● **ACTION ITEM**
Transcribe only the lines between the first line of the records and the line containing "(R67, R68). -/", inclusive, exactly as written.

─── EXERCISE MATERIALS

-- ==== Sys2Proof/Machine/SlotEvents.lean ====
section
/-! DEFINITION. What the Trigger Units and the Time Mark Unit owe to the newest slot write: GAP_RUN_EVENT,
WARM_COUNT_EXPIRY, PRIMARY_DECLARATION, STACKED_DECLARATION, MAX_DUR_EXPIRY, DEAD_COUNT_EXPIRY, WATCH_EXPIRY and
HOLDOVER_EXPIRY. An event whose cause does not stand does not happen: nothing changes. -/

namespace Sys2Proof.Machine

/-- The event of a band, if that is what its unit owes to the newest slot write. -/
def unitRow (d : UnitDue) (b : Band) (s : State) : State :=
  if s.unitDue b = d then unitFinish b s else s

/-- GAP_RUN_EVENT: the event of the newest slot write reaches the three units (R21, R63 to R65, R68, R72, R75). -/
def execGapRunEvent (s0 : State) : Host.Outcome State Fault Refusal :=
  .next (unitRow .gapRun .b2 (unitRow .gapRun .b1 (unitRow .gapRun .b0 (finishBegun s0))))

/-- WARM_COUNT_EXPIRY (R64). -/
def execWarmCountExpiry (b : Band) (s : State) : Host.Outcome State Fault Refusal :=
  .next (unitRow .warm b (finishBegun s))

/-- PRIMARY_DECLARATION (R67, R68). -/
def execPrimaryDeclaration (b : Band) (s : State) : Host.Outcome State Fault Refusal :=
  .next (unitRow .primary b (finishBegun s))

/-- STACKED_DECLARATION (R74). -/
def execStackedDeclaration (b : Band) (s : State) : Host.Outcome State Fault Refusal :=
  .next (unitRow .stacked b (finishBegun s))

/-- MAX_DUR_EXPIRY (R70). -/
def execMaxDurExpiry (b : Band) (s : State) : Host.Outcome State Fault Refusal :=
  .next (unitRow .maxDur b (finishBegun s))

/-- DEAD_COUNT_EXPIRY (R75). -/
def execDeadCountExpiry (b : Band) (s : State) : Host.Outcome State Fault Refusal :=
  .next (unitRow .dead b (finishBegun s))

/-- WATCH_EXPIRY (R27). -/
def execWatchExpiry (s0 : State) : Host.Outcome State Fault Refusal :=
  let s := finishBegun s0
  .next (if s.watchDue then timingFinish s else s)

/-- HOLDOVER_EXPIRY (R28). -/
def execHoldoverExpiry (s0 : State) : Host.Outcome State Fault Refusal :=
  let s := finishBegun s0
  .next (if s.holdoverDue then timingFinish s else s)

end Sys2Proof.Machine
end

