-- ==== Sys2Proof/Safety.lean ====
section
/-! DEFINITION. What the claims speak of: when nothing is owed, what a transaction alone changes, and the
conditions that every step of the part keeps. -/

namespace Sys2Proof.Machine

/-! ### When nothing waits to be taken -/

/-- No complete frame waits to be judged, no slot of a judged frame waits to be written, and no block owes anything
to the newest slot write. -/
def State.Settled (s : State) : Prop :=
  s.intake.assembler.complete = none ∧ s.intake.inHand = none ∧ s.owed = Owed.nothing

/-- No handling of the newest slot write is half taken: each of the blocks may still owe its whole handling. -/
def State.NothingBegun (s : State) : Prop :=
  (s.owed.refiner = .expiry ∨ s.owed.refiner = .done) ∧ (s.owed.list = .retire ∨ s.owed.list = .done)

/-- The ports execute requests: RESET is released, and no handling of a slot write is half taken. -/
def State.PortsOpen (s : State) : Prop := s.resetHeld = false ∧ s.NothingBegun

/-- Nothing happens of itself before an instant: no timer of Frame Intake expires, and no byte completes at the samples
that fall before it with the line at its present level. -/
def State.QuietUntil (s : State) (t : Nat) : Prop :=
  (∀ k d, s.timer k = some d → t ≤ d) ∧ (rxRun s.level (s.samplesBefore t) s.intake.receiver).byte = none

/-- The state once time has passed quietly up to an instant: the clock stands there, and the receiver has taken the
samples before it. -/
def State.waited (s : State) (t : Nat) : State :=
  (s.setNow t).setIntake
    (s.afterSamples (s.samplesBefore t) (rxRun s.level (s.samplesBefore t) s.intake.receiver).receiver)

/-- The receiver over a stretch of the line, time aside, and the bytes it completes in order (R5). -/
def rxLine : Line → Receiver → List LinkByte → Receiver × List LinkByte
  | [], rx, out => (rx, out)
  | (level, n) :: more, rx, out =>
    rxLine more (rxRun level n rx).receiver (out ++ (rxRun level n rx).byte.toList)

/-- The state after a transaction on a port that changes nothing but the exchange itself: the response that was
pending has been shifted out for `clocks` clock periods, and `r` is pending in its place (R172, R173). -/
def State.answered (s : State) (p : Port) (clocks : Nat) (r : Response) : State :=
  s.setPort p
    { s.ports.get p with
      response := r
      lockOut := false
      selected := false
      dout := shiftOut (s.ports.get p).response clocks }

/-! ### What a claim points at -/

/-- A record of a key and a kind part stands in the list. -/
def State.HasRecord (s : State) (key : Index) (d : Detail) : Prop :=
  ∃ r ∈ s.list.records, r.key = key ∧ r.detail = d

/-- A source is pending in a port's notice set (R177). -/
def State.Noticed (s : State) (n : Notice) (p : Port) : Prop := noticeIn n (s.ports.get p).notices = true

/-- A request stands in the launch queue or in a lane (R88). -/
def State.InFlight (s : State) (r : Request) : Prop :=
  r ∈ s.refiner.queue ∨ ∃ l, (s.refiner.lanes.get l).request = some r

/-- The newest slot, as it reads, is of an index and an acceptance instant, carries a reading, and has the DAMAGED and
GAP flags given (R11, R12, R35). -/
def State.WroteSlot (s : State) (i : Index) (accepted : Nat) (r : Reading) (damaged gap : Bool) : Prop :=
  s.ring.newest = some { index := i, accepted := accepted }
    ∧ ∃ v, (s.ring.read i).slot = some v ∧ v.reading = r ∧ v.damaged = damaged ∧ v.gap = gap

/-- Everything but what is owed, the list, the readers and the ports is the same in two states. -/
def State.SameCore (s t : State) : Prop :=
  t.intake = s.intake ∧ t.filters = s.filters ∧ t.ring = s.ring ∧ t.settings = s.settings ∧ t.clock = s.clock
    ∧ t.resetHeld = s.resetHeld ∧ t.pending = s.pending

/-- A Reader Context after an evaluation of its backlog notice at a backlog: the armed flag is set exactly below the
threshold (R154). -/
def Reader.evaluatedAt (rd : Reader) (backlog : Nat) : Reader :=
  { rd with armed := decide (backlog < rd.threshold) }

/-- A port's notice set after that evaluation: BACKLOG is raised when the flag was set and the threshold is reached
(R154). -/
def Reader.noticesAt (rd : Reader) (backlog : Nat) (set : BitVec 8) : BitVec 8 :=
  if rd.armed = true ∧ rd.threshold ≤ backlog then noticeAdd .backlog set else set

/-- One bit of a message at a shift register for x^8 + x^2 + x + 1 (R9). -/
def crcShift (c : Byte) (bit : Bool) : Byte :=
  if c.getLsbD 7 != bit then (c <<< 1) ^^^ 0x07 else c <<< 1

/-- The number that a run of bytes carries in `len` bytes from byte `start` on, counted from 0, most significant first
(R174, R191 to R194). -/
def fieldAt (bs : List Byte) (start len : Nat) : Nat :=
  ((bs.drop start).take len).foldl (fun n v => 256 * n + v.toNat) 0

/-- A record is available to a port's reader (R134). -/
def State.Available (s : State) (p : Port) (r : Record) : Prop :=
  r.released = true ∧ r.marks.get p = false ∧ r.serial ∉ (s.readers.get p).delivered
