-- ==== Sys2Proof/Certificates/Slice0/Obligations.lean ====
section
/-! DEFINITION. The statements for the provers: what the part and its commands do, by the numbered rules. -/

open Sys2Proof Sys2Proof.Machine

/-! ### The machine -/

/-- A step executes the command at the front of the queue on the queue's rest. On an empty queue it answers a next
state whose queue is empty: what the part does of its own accord then is the model's choice (notes/assumptions/2.md). -/
def Obligations.StepRunsTheFrontCommand : Prop :=
  (∀ (c : Instr) (rest : List Instr) (s : State), s.pending = c :: rest →
    step s = exec c { s with pending := rest })
  ∧ ∀ s : State, s.pending = [] → ∃ t, step s = .next t ∧ t.pending = []

/-- No command adds to the queue of waiting commands or takes from it. A term that is a command of its row completes in
every state; a term that is not is refused by name (the model's choice, notes/assumptions/16.md). -/
def Obligations.CommandsCompleteAndKeepTheQueue : Prop :=
  (∀ (c : Instr) (s t : State), exec c s = .next t → t.pending = s.pending)
  ∧ ∀ (c : Instr) (s : State),
    (c.wellFormed = true → ∃ t, exec c s = .next t)
    ∧ (c.wellFormed = false → ∃ m, exec c s = .refused (.illFormed m))

/-- R172, R174, R190: the bits of every well-formed port command spell that command again; and whatever bits a
transaction shifts in, they spell one well-formed command of that port, and the command's bits are those. A byte travels
most significant bit first. R190: the first byte of each request, and the mode bytes of ATTACH. R157, R162, R190: the
order in which the fields of a profile and of the station settings are sent; which byte names which band; and which bit
of a content mask enables which band. -/
def Obligations.TransactionBitsSpellTheirCommand : Prop :=
  (∀ (c : Instr) (p : Port) (bits : List Bool), c.wellFormed = true →
    encodeTransaction c = some (p, bits) → decodeTransaction p bits = c)
  ∧ ∀ (p : Port) (bits : List Bool),
    ((decodeTransaction p bits).wellFormed = true
      ∧ encodeTransaction (decodeTransaction p bits) = some (p, bits))
    ∧ bitsOfByte 0x12 = [false, false, false, true, false, false, true, false]
    ∧ encodeTransaction (.identify p bits) = some (p, bitsOfByte 0x01 ++ bits)
    ∧ encodeTransaction (.status p bits) = some (p, bitsOfByte 0x02 ++ bits)
    ∧ encodeTransaction (.attachAll p bits) = some (p, bitsOfByte 0x10 ++ (bitsOfByte 0x01 ++ bits))
    ∧ encodeTransaction (.attachFromNow p bits) = some (p, bitsOfByte 0x10 ++ (bitsOfByte 0x02 ++ bits))
    ∧ encodeTransaction (.attachUnknownMode p bits) = some (p, bitsOfByte 0x10 ++ bits)
    ∧ encodeTransaction (.detach p bits) = some (p, bitsOfByte 0x11 ++ bits)
    ∧ encodeTransaction (.take p bits) = some (p, bitsOfByte 0x12 ++ bits)
    ∧ encodeTransaction (.confirm p bits) = some (p, bitsOfByte 0x13 ++ bits)
    ∧ encodeTransaction (.rewind p bits) = some (p, bitsOfByte 0x14 ++ bits)
    ∧ encodeTransaction (.fetch p bits) = some (p, bitsOfByte 0x20 ++ bits)
    ∧ encodeTransaction (.readFetch p bits) = some (p, bitsOfByte 0x21 ++ bits)
    ∧ encodeTransaction (.getProfile p bits) = some (p, bitsOfByte 0x30 ++ bits)
    ∧ encodeTransaction (.setProfile p bits) = some (p, bitsOfByte 0x31 ++ bits)
    ∧ encodeTransaction (.getStation p bits) = some (p, bitsOfByte 0x32 ++ bits)
    ∧ encodeTransaction (.setStation p bits) = some (p, bitsOfByte 0x33 ++ bits)
    ∧ encodeTransaction (.setPort p bits) = some (p, bitsOfByte 0x34 ++ bits)
    ∧ encodeTransaction (.start p bits) = some (p, bitsOfByte 0x40 ++ bits)
    ∧ encodeTransaction (.stop p bits) = some (p, bitsOfByte 0x41 ++ bits)
    ∧ encodeTransaction (.getAnchor p bits) = some (p, bitsOfByte 0x50 ++ bits)
    ∧ encodeTransaction (.portReset p bits) = some (p, bitsOfByte 0x5A ++ bits)
    ∧ (∀ code, encodeTransaction (.unknownRequest p code bits) = some (p, bitsOfByte code ++ bits))
    ∧ encodeTransaction (.emptyTransaction p bits) = some (p, bits)
    ∧ (∀ x : Profile, profileWords x =
        [x.fastShift, x.slowShift, x.staShift, x.ltaShift, x.on, x.off, x.jump, x.confirmLen, x.ltaFloor, x.warmLen,
         x.maxDur, x.deadLen, x.pre, x.post, x.margin, x.polLen, x.ampLen, x.pThresh, x.sThresh])
    ∧ (∀ x : Station, stationWords x =
        [x.holdback, x.launches, x.span, x.gapLimit, x.fps, x.holdoverLimit, x.linkDivider])
    ∧ (∀ (v : Byte) (b : Band), bandOfByte v = some b ↔ v = BitVec.ofNat 8 ([Band.b0, .b1, .b2].idxOf b))
    ∧ (∀ v : Byte, contentMask v = { b0 := v.getLsbD 0, b1 := v.getLsbD 1, b2 := v.getLsbD 2 })
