/-- A band that restarts anyway takes its staged profile without restarting again (R83, R84). -/
theorem enterWarming_applyStaged (u : TriggerUnit) :
    u.enterWarming.applyStaged =
      { u.enterWarming with
        profile := (u.staged.map Staged.profile).getD u.profile
        generation := (u.staged.map Staged.generation).getD u.generation
        staged := none } := by
  unfold TriggerUnit.applyStaged
  cases hg : u.staged with
  | none =>
    rw [show u.enterWarming.staged = none from hg]
    cases u
    cases hg
    rfl
  | some g =>
    rw [show u.enterWarming.staged = some g from hg]
    show u.enterWarming.applyProfile g = _
    unfold TriggerUnit.applyProfile
    dsimp only
    split <;> rfl

theorem gapRestart_of_frozen {u : TriggerUnit} (h : u.state = .pending ∨ u.state = .declared) :
    u.gapRestart =
      { u with
        state := .warming
        warmCount := 0
        rewarm := false
        lta := u.frozenLta.getD u.lta
        frozenLta := none
        heldMin := none
        tOn := none
        tOn2 := none
        profile := (u.staged.map Staged.profile).getD u.profile
        generation := (u.staged.map Staged.generation).getD u.generation
        staged := none } := by
  have hrestart : u.gapRestart = u.unfreeze.enterWarming.applyStaged := by
    unfold TriggerUnit.gapRestart
    rcases h with h | h
    all_goals rw [h]
  rw [hrestart, enterWarming_applyStaged]
  rfl

/-- The CLOSE record of a DECLARED band at the gap-run event (R72, R77). -/
def gapClose (u : TriggerUnit) (b : Band) (n : Index) : Detail := .close (u.closePart b n .gap)

theorem unitDue_gapRun_iff {s : State} {b : Band} (h : s.owed.gapRun = true) :
    s.unitDue b = .gapRun ↔ (s.units.get b).state ≠ .off := by
  unfold State.unitDue TriggerUnit.due
  cases hstate : (s.units.get b).state <;> simp [h]

/-- The CLOSE record of a band handed to the list, if the band was DECLARED as the event came. -/
def closeAtGap (us : Bands TriggerUnit) (n : Index) (s : State) (b : Band) : State :=
  if (us.get b).state = .declared then insertRecord n (gapClose (us.get b) b n) s else s

theorem closeAtGap_frame (us : Bands TriggerUnit) (n : Index) (s : State) (b : Band) :
    OnlyRecords s (closeAtGap us n s b) := by
  unfold closeAtGap
  split
  · exact insertRecord_frame _ _ s
  · exact .refl s

theorem closeAtGap_withUnits (us : Bands TriggerUnit) (n : Index) (b : Band) (s : State) (vs : Bands TriggerUnit)
    (o : Owed) : closeAtGap us n (s.withUnits vs o) b = (closeAtGap us n s b).withUnits vs o := by
  unfold closeAtGap
  split
  · exact (withUnits_alike vs o).insertRecord n (fun _ _ => trivial) rfl
  · rfl

theorem foldl_closeAtGap_withUnits (us : Bands TriggerUnit) (n : Index) (bs : List Band) (s : State)
    (vs : Bands TriggerUnit) (o : Owed) :
    bs.foldl (closeAtGap us n) (s.withUnits vs o) = (bs.foldl (closeAtGap us n) s).withUnits vs o := by
  induction bs generalizing s with
  | nil => rfl
  | cons b bs ih => rw [List.foldl_cons, List.foldl_cons, closeAtGap_withUnits, ih]
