-- ==== Sys2Proof/Config.lean ====
section
/-! DEFINITION. What one implementation fixes (00_scope.md R7, R8), as plain data, and the free values: constants without a body, of which nothing can be proved, for every value the spec calls a draw or unspecified. The default parameter values and their constraints are in Decode.lean. -/

namespace Sys2Proof

/-- The implementation's parameters. The source names the seven opcode constants and gives no number (R7, D1): a machine holds an assignment of them, and claims hold for every assignment that meets R92. `tBit` and `driveStrength` (R8, D12, D27) are open parameters that no rule reads (log 27). -/
structure Params where
  setDisplayCtrl : Byte
  displayOn      : Byte
  displayOff     : Byte
  setAddress     : Byte
  setDataInstr   : Byte
  dataReadInstr  : Byte
  dataWriteInstr : Byte
  tBit           : Nat
  driveStrength  : Nat
  deriving DecidableEq, Repr

namespace Config

/-- The six unused bits of each key byte, drawn afresh at each scan (R32, U7, D9; log 13). -/
opaque freeKeyBits : Nat → ScanWord

/-- The level a switch that moves inside the strobe window is seen at (R33, U8, D9; log 12). -/
opaque freeSwitches : Nat → Byte

/-- The level presented beyond the 32nd key bit (R71, R220, U9, D8; log 13). -/
opaque freeReadOut : Nat → Bool

/-- The level of the line while both sides drive it (R37, U17, D11; log 16). -/
opaque freeContention : Nat → Bool

/-- The level the loopback harness presents when its store is empty (R128 does not say; log 20). -/
opaque freeLoopback : Nat → Bool

end Config

end Sys2Proof
end

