-- ==== Sys2Proof/Machine/HostPort.lean ====
section
/-! DEFINITION. The command interface (30_encoding.md R100 to R103): how the host's next command word is taken, the environment's switch changes and the peripheral's power, and how an instruction is placed where the step fetches. -/

namespace Sys2Proof.Machine

/-- The rest state of R150: STB high and the data pin an output. -/
def State.atRest (s : State) : Bool := s.pins.stb && s.pins.dir == .output

/-- D23, R301: the next command is taken only at a rest state. CONSTRUCT comes before any rest state exists, at whatever pin levels power-on left (R45, R287). -/
def mayIssue (i : Instr) (s : State) : Bool := decide (i = .construct) || s.atRest

/-- The host issues a command word. The word is decoded first (R259): a reserved word returns `Err(UNKNOWN_COMMAND)` (R255). -/
def issue (w : CmdWord) (s : State) : Out State :=
  match decodeCommand w with
  | .error _ => raiseValidation .unknownCommand s
  | .ok i => if mayIssue i s then exec i s else .refused .notAtRest

/-- The host issues a command word in whose course the power of the peripheral changes (R284): taken as `issue` takes it. -/
def issueAmid (w : CmdWord) (moves : List (Nat × PowerMove)) (s : State) : Out State :=
  match decodeCommand w with
  | .error _ => andThen (raiseValidation .unknownCommand s) (pinActionsAmid moves [])
  | .ok i => if mayIssue i s then execAmid i moves s else .refused .notAtRest

/-- The next thing from outside. -/
def takeInput (x : Input) (s : State) : Out State :=
  match x with
  | .command w => issue w s
  | .switches levels unstable => .next { s with sw := levels, unstable := unstable }
  | .power m => .next (s.powerMove m)
  | .commandAmid w moves => issueAmid w moves s

/-- Place a command word as the host's next command, before a master that is at rest and, for any command but CONSTRUCT, constructed (log 5). -/
def loadCommand (w : CmdWord) (s : State) : State :=
  { s with
    inputs := .command w :: s.inputs
    wire := []
    master := { s.master with constructed := decide (cmdOp w ≠ 0#8) }
    pins := { s.pins with stb := true, dir := .output } }

/-- Place a wire byte on the link: the window is open, seven bits are in, bit 7 is on the line, and the pin action to come is the rising CLK edge that completes the byte (log 5). -/
def loadWireByte (c : Byte) (s : State) : State :=
  { s with
    attached := .peripheral
    pins := { stb := false, clk := false, dir := .output, dio := c.getLsbD 7 }
    per := { s.per with phase := .cmd, sr := c &&& 0x7F#8, bc := 7#3, drv := .z }
    wire := .clk true :: s.wire }

end Sys2Proof.Machine
end

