-- ==== Sys2Proof/Machine/Step.lean ====
section
/-! DEFINITION. One step of the machine, and placing an instruction where the step fetches its next one. -/

namespace Sys2Proof.Machine

/-- One step. Pin actions that are still to be performed come first, one a step (the wire level of R14). With none, the next input is taken: a command runs to completion in this one step (R14, R301), or the switches change, or the peripheral loses power or has it back. With no input left the run has ended (R17) and nothing changes. -/
def step (s : State) : Host.Outcome State Fault Refusal :=
  match s.wire, s.inputs with
  | a :: rest, _ => pinAction a { s with wire := rest }
  | [], x :: rest => takeInput x { s with inputs := rest }
  | [], [] => .next s

/-- `s` with the instruction whose bits are `w` placed where `step` fetches its next one: 8 bits on the link, 24 bits at the command interface (log 5). -/
def State.withFetchWord (s : State) (nbits w : Nat) : State :=
  if nbits = 8 then loadWireByte (BitVec.ofNat 8 w) s
  else if nbits = 24 then loadCommand (BitVec.ofNat 24 w) s
  else s

end Sys2Proof.Machine
end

──────

● **ANSWER BOX**
-- ==== Sys2Proof/Machine/SlotEvents.lean ====
section
/-! DEFINITION. What the Trigger Units and the Time Mark Unit owe to the newest slot write: GAP_RUN_EVENT,
WARM_COUNT_EXPIRY, PRIMARY_DECLARATION, STACKED_DECLARATION, MAX_DUR_EXPIRY, DEAD_COUNT_EXPIRY, WATCH_EXPIRY and
HOLDOVER_EXPIRY. An event whose cause does not stand does not happen: nothing changes. -/

namespace Sys2Proof.Machine

/-- The event of a band, if that is what its unit owes to the newest slot write. -/
def unitRow (d : UnitDue) (b : Band) (s : State) : State :=
  if s.unitDue b = d then unitFinish b s else s

/-- GAP_RUN_EVENT: the event of the newest slot write reaches the three units (R21, R63 to R65, R68, R72, R75). -/
def execGapRunEvent (s0 : State) : Host.Outcome State Fault Refusal :=
  .next (unitRow .gapRun .b2 (unitRow .gapRun .b1 (unitRow .gapRun .b0 (finishBegun s0))))

/-- WARM_COUNT_EXPIRY (R64). -/
def execWarmCountExpiry (b : Band) (s : State) : Host.Outcome State Fault Refusal :=
  .next (unitRow .warm b (finishBegun s))

/-- PRIMARY_DECLARATION (R67, R68). -/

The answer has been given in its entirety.